Although the protest movement was broad and largely peaceful, violent and opportunistic groups also operated in its wake. Anger fixed on symbols. Alongside party headquarters, government offices and police stations, crowds torched five-star hotels seen as emblems of elite privilege — the Hilton and the Hyatt Regency.

Newsrooms were targeted too, including the headquarters of Kantipur Publications, publisher of the country’s most-read papers, and at least one school was set alight.

Amid the chaos, thousands escaped from prisons. Police said more than 13,500 inmates broke out across the country. Within a few days only a few hundred had been recaptured.

Several protest leaders distanced themselves from the acts of destruction, describing them as the work of infiltrators, a line repeated on protesters’ social channels. On the streets, some demonstrators formed human chains to shield potential targets, including the entrance to an army camp.

On Friday, 12 September 2025, Sushila Karki, a former chief justice known for anti-corruption rulings, was sworn in as Nepal’s first female prime minister to lead an interim government. That evening President Ram Chandra Poudel dissolved the House of Representatives and set early elections for 5 March 2026.

• • •

Once the curfew eased, I went for a walk. “No to nepo kids,” declares a wall in the city centre. “Revolution is contagious,” answers the wall across the street. Most shops are still shut, and the pavements feel unusually wide in a city that usually moves shoulder to shoulder. Two lost-looking tourists shuffle past. A lone soldier walks the opposite pavement, eyes fixed straight ahead. Now and then a motorbike rattles by, then a couple of army trucks.

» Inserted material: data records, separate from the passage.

-- ==== Sys2Proof/Machine/Operands.lean ====
section
/-! DEFINITION. Every operand form of the commands (R72): the immediate is the constructor's own byte;
the implicit operands ADDR, LEN and DBUF are read when the command executes; and the byte lanes by which
the host sees a buffer as words (R32, R56). -/

namespace Sys2Proof.Machine

/-- The operand ADDR as an exact address (R14, R26). -/
def State.addrOperand (s : State) : Nat := s.addr.toNat

/-- The operand LEN as a count (R27). -/
def State.lenOperand (s : State) : Nat := s.len.toNat

/-- `B[0 .. n)` of a 16-byte buffer (R11). -/
def bufferPrefix (b : Vector Byte 16) (n : Nat) : List Byte := b.toList.take n

/-- The operand DBUF[0 .. LEN) (R90, R122). -/
def State.dbufOperand (s : State) : List Byte := bufferPrefix s.dbuf s.lenOperand

/-- `B[0 .. n) <- bytes`, the other bytes of the buffer unchanged (R120, R136, R150). -/
def loadBuffer (b : Vector Byte 16) (bytes : List Byte) : Vector Byte 16 :=
  Vector.ofFn fun i => bytes.getD i.val b[i]

/-- Byte lane j of a word: bits 8j+7 : 8j (R56). -/
def wordLane (v : Word) (j : Nat) : Byte := v.extractLsb' (8 * j) 8

/-- Word k of a buffer: bytes 4k .. 4k+3, byte 4k in bits 7:0 (R32, R56). -/
def bufferWord (b : Vector Byte 16) (k : Fin 4) : Word :=
  b[4 * k.val + 3] ++ b[4 * k.val + 2] ++ b[4 * k.val + 1] ++ b[4 * k.val]

/-- The buffer after the host writes its word k (R32, R40). -/
def setBufferWord (b : Vector Byte 16) (k : Fin 4) (v : Word) : Vector Byte 16 :=
  Vector.ofFn fun i => if i.val / 4 = k.val then wordLane v (i.val % 4) else b[i]

end Sys2Proof.Machine
end

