/-- A first unit that is not erased stops `Program` with WRITE_HW and nothing changed (R116). -/
theorem programOp_notErased {s : State} {d : Nat} {bs : List Byte} (hd : ProgramStart s.params d)
    (hb : bs.length ≠ 0) (hend : d + 8 ≤ s.params.userEnd)
    (hne : ∃ j, j < 8 ∧ Memory.read s.flash (d + j) ≠ Config.erased) :
    s.programOp d bs = (.writeHw, { s with lock := true }) := by
  have hnot : s.flashRead d Config.unit ≠ erasedUnit := by
    obtain ⟨j, hj, hne⟩ := hne
    exact fun h => hne (read_of_erasedUnit h hj)
  rw [programOp_eq hd hb]
  have hlen : (unitsOf bs).length ≠ 0 := by rw [unitsOf_length]; omega
  cases hus : unitsOf bs with
  | nil => rw [hus] at hlen; simp at hlen
  | cons u us =>
    have hstep : programLoop (u :: us) d s.unlock = (.writeHw, s.unlock) := by
      simp only [programLoop]
      rw [if_neg (by simp only [unit_eq, State.unlock_params]; omega), if_pos (by exact hnot)]
    rw [hstep]
    rfl

/-! ### The operand DBUF[0 .. LEN) (R90, R122) -/

theorem dbufOperand_length {s : State} (h : s.len.toNat ≤ 16) : s.dbufOperand.length = s.len.toNat := by
  simp [State.dbufOperand, bufferPrefix, State.lenOperand, h]

theorem dbufOperand_getD {s : State} {i : Nat} (x : Byte) (hi : i < s.len.toNat) (h : s.len.toNat ≤ 16) :
    s.dbufOperand.getD i x = s.dbuf.toList.getD i 0 := by
  have h16 : i < 16 := by omega
  simp [State.dbufOperand, bufferPrefix, State.lenOperand, List.getD_eq_getElem?_getD, hi, h16]

end Sys2Proof.Machine
end

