-- ==== Sys2Proof/Laws/Runs.lean ====
section
/-! SUPPORT. The record as it is serialized into a buffer (R130, R134), its programming under the no-fault
oracle (R152, R158), and the step of a run that nothing else interleaves with (R146). -/

namespace Sys2Proof.Machine

open Sys2Proof.Safety

/-- Loading the serialized record puts the record of R130 at the buffer's start. -/
theorem serialize_holdsRecord {p : Params} (h : p.WellFormed) (t) (flag : Byte) (b : Vector Byte 16) : HoldsRecord p t flag (loadBuffer b (serialize p t flag)) := by
  have hr := recLen_le h
  have hlen := serialize_length p t flag h
  have hn : p.deviceName.length = p.nameLen := h.2.2.2.2.2.2.2.2.2.2.2.2.2
  have hrl : p.recLen = p.nameLen + 4 := rfl
  have key : ∀ i, i < p.recLen → (loadBuffer b (serialize p t flag)).toList.getD i 0 = (serialize p t flag).getD i 0 := by
    intro i hi
    have := loadBuffer_get b (serialize p t flag) ⟨i, by omega⟩
    rw [if_pos (by simp only; omega)] at this
    rw [List.getD_eq_getElem?_getD, Vector.getElem?_toList, Vector.getElem?_eq_getElem (by omega)]
    exact this
  have e : serialize p t flag = p.deviceName ++ [p.hwRev, p.fwRev, flag] ++ [crc8 t (p.deviceName ++ [p.hwRev, p.fwRev, flag])] := by
    unfold serialize recordBody
    rw [← hn, List.take_length]
  have hb : (loadBuffer b (serialize p t flag)).toList.take (p.nameLen+3) = p.deviceName ++ [p.hwRev, p.fwRev, flag] := by
    apply List.ext_getElem
    · simp [hn]; omega
    · intro i h1 h2
      simp [hn] at h2
      have := key i (by omega)
      rw [List.getElem_take]
      rw [List.getD_eq_getElem?_getD, List.getD_eq_getElem?_getD, List.getElem?_eq_getElem (by simp; omega), Option.getD_some, e, List.getElem?_append_left (by simp; omega), List.getElem?_eq_getElem (by simp; omega)] at this
      simpa [e] using this
  constructor
  · intro i hi
    rw [key i (by omega), e, List.append_assoc, List.getD_append _ _ _ _ (by omega)]
  · rw [key _ (by omega), e, List.append_assoc, List.getD_append_right _ _ _ _ (by omega)]; simp [hn]
  · rw [key _ (by omega), e, List.append_assoc, List.getD_append_right _ _ _ _ (by omega)]; simp [hn]
  · rw [key _ (by omega), e, List.append_assoc, List.getD_append_right _ _ _ _ (by omega)]; simp [hn]
  · rw [hb, key _ (by omega), e, List.getD_append_right _ _ _ _ (by simp [hn])]; simp [hn]

/-- What was loaded is the buffer's start. -/
theorem bufferPrefix_serialize {p : Params} (h : p.WellFormed) (t) (flag : Byte) (b : Vector Byte 16) :
   bufferPrefix (loadBuffer b (serialize p t flag)) p.recLen = serialize p t flag := by
  have hr := recLen_le h
  rw [← serialize_length p t flag h]
  exact loadBuffer_take _ _ (by rw [serialize_length _ _ _ h]; omega)

/-- Byte i of the buffer that the record was loaded into is the record's byte i (R134). -/
theorem loadBuffer_serialize_getD {p : Params} (h : p.WellFormed) (t : Vector Byte 256) (flag : Byte)
    (b : Vector Byte 16) {i : Nat} (hi : i < p.recLen) :
    (loadBuffer b (serialize p t flag)).toList.getD i 0 = (serialize p t flag).getD i Config.erased := by
  have hr := recLen_le h
  have hlen := serialize_length p t flag h
  generalize serialize p t flag = bs at hlen ⊢
  have hg := loadBuffer_get b bs ⟨i, by omega⟩
  rw [if_pos (by show i < bs.length; omega)] at hg
  rw [List.getD_eq_getElem?_getD (l := Vector.toList _), List.getElem?_eq_getElem (by simp; omega),
    Option.getD_some, Vector.getElem_toList]
  refine hg.trans ?_
  show bs.getD i 0 = bs.getD i Config.erased
  rw [List.getD_eq_getElem?_getD, List.getD_eq_getElem?_getD, List.getElem?_eq_getElem (by omega)]
  rfl

/-- What programming the record can do, whatever the oracle answers (R152, R158): the code is the program's,
and a failure stopped at a unit of the record. -/
theorem programRecord_spec {s : State} (flag : Byte) (h : s.params.WellFormed) (hw : Memory.wf s.flash) :
    ∃ c f o, programRecord flag s = (c, { s with intd := loadBuffer s.intd (serialize s.params s.table flag), flash := f, oracle := o, lock := true, seqErr := c }) ∧
      State.programOp { s with intd := loadBuffer s.intd (serialize s.params s.table flag) } s.params.recordAddr (serialize s.params s.table flag) =
        (c, { s with intd := loadBuffer s.intd (serialize s.params s.table flag), flash := f, oracle := o, lock := true }) ∧
      Memory.wf f ∧
      (∀ a, a < s.params.recordAddr ∨ s.params.recordAddr + 16 ≤ a → Memory.read f a = Memory.read s.flash a) ∧
      (c = .ok → Programmed s f s.params.recordAddr 2
        (fun i => (serialize s.params s.table flag).getD i Config.erased)) ∧
      (c ≠ .ok → ∃ k, k < 2 ∧ StoppedAt s f s.params.recordAddr k c
        (fun i => (serialize s.params s.table flag).getD i Config.erased)) := by
  have hr := recLen_le h
  have hlen := serialize_length s.params s.table flag h
  let s1 : State := { s with intd := loadBuffer s.intd (serialize s.params s.table flag) }
  obtain ⟨c, f, o, he, hf, _, hsame, hok, hno⟩ := programOp_spec (s := s1)
    (bs := serialize s.params s.table flag) (record_programStart h) (by omega) hw
  rw [hlen] at hsame hok hno
  rw [record_unitSpan h] at hsame
  rw [show (s.params.recLen + 7) / 8 = 2 by omega] at hok hno
  refine ⟨c, f, o, ?_, he, hf, fun a ha => hsame a (ha.imp id .inl), fun hc => ?_, fun hc => ?_⟩
  rotate_left
  · obtain ⟨h1, h2, h3, h4⟩ := hok hc
    exact ⟨h1, h2, h3, h4⟩
  · obtain ⟨k, hk, ⟨h1, h2, h3, h4⟩, h5, h6⟩ := hno hc
    exact ⟨k, hk, ⟨h1, h2, h3, h4⟩, h5, h6⟩
  unfold programRecord
  simp only [bufferPrefix_serialize h]
  show (((s1.programOp _ _).1, { (s1.programOp _ _).2 with seqErr := (s1.programOp _ _).1 }) : Code × State) = _
  rw [he]

/-- Under the no-fault oracle, over an erased range, the record is programmed whole (R119, R152, R158). -/
theorem programRecord_quiet {s : State} (flag : Byte) (h : s.params.WellFormed) (hw : Memory.wf s.flash) (hq : s.oracle.Quiet)
   (her : ∀ a, s.params.recordAddr ≤ a → a < s.params.userEnd → Memory.read s.flash a = Config.erased) :
   ∃ f o, programRecord flag s = (.ok, { s with intd := loadBuffer s.intd (serialize s.params s.table flag), flash := f, oracle := o, lock := true, seqErr := .ok }) ∧ Memory.wf f ∧ o.Quiet ∧
     ∀ a, Memory.read f a = if s.params.recordAddr ≤ a ∧ a < s.params.recordAddr + s.params.recLen then (serialize s.params s.table flag).getD (a - s.params.recordAddr) 0 else Memory.read s.flash a := by
  have hr := recLen_le h
  have h12 := h.2.2.2.2.2.2.2.2.2.2.2.1
  have hs := record_unitSpan h
  have hlen := serialize_length s.params s.table flag h
  let s1 : State := { s with intd := loadBuffer s.intd (serialize s.params s.table flag) }
  obtain ⟨f, o, he, hf, ho, hrd⟩ := programOp_quiet (s := s1) (d := s.params.recordAddr) (bs := serialize s.params s.table flag)
     (record_programStart h) (by omega) hw hq (by rw [hlen, hs]; exact h12) (by
       intro a h1 h2; rw [hlen, hs] at h2; exact her a h1 (by omega))
  refine ⟨f, o, ?_, hf, ho, fun a => ?_⟩
  · unfold programRecord
    simp only [bufferPrefix_serialize h]
    show (((s1.programOp _ _).1, { (s1.programOp _ _).2 with seqErr := (s1.programOp _ _).1 }) : Code × State) = _
    rw [he]
  · rw [hrd a, hlen, hs]
    by_cases h1 : s.params.recordAddr ≤ a ∧ a < s.params.recordAddr + s.params.recLen
    · rw [if_pos h1, if_pos (by omega), List.getD_eq_getElem?_getD, List.getD_eq_getElem?_getD, List.getElem?_eq_getElem (by omega)]
      rfl
    · rw [if_neg h1]
      split
      · rename_i h2
        rw [List.getD_eq_getElem?_getD, List.getElem?_eq_none (by omega)]
        show Config.erased = Memory.read s.flash a
        rw [her a (by omega) (by omega)]
      · rfl

/-- Where only the sequencer is enabled, the step is its step (R146). -/
theorem step_sequencer_alone {s : State} (h1 : s.resetPin = false) (h2 : s.busy = false) (h3 : s.run = true) (h4 : s.inputs = []) :
   step s = .next (sequencerStep s.tookTurn) := by
  have he : s.enabled = [.sequencer] := by unfold State.enabled; rw [h2, h3, h4]; rfl
  unfold step State.nextTurn
  rw [h1, he]; rfl

end Sys2Proof.Machine
end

Nepal faces two immediate tests. The first is a credible, independent inquiry into the week’s early events. The second, harder one, is to restore young people’s faith in the system and the future by offering real work and education opportunities at home. It does not help that many livelihoods are now at immediate risk. Preliminary estimates suggest the week has left nearly 10,000 people out of work and damage exceeding €18 billion, a sum equal to nearly half the country’s GDP.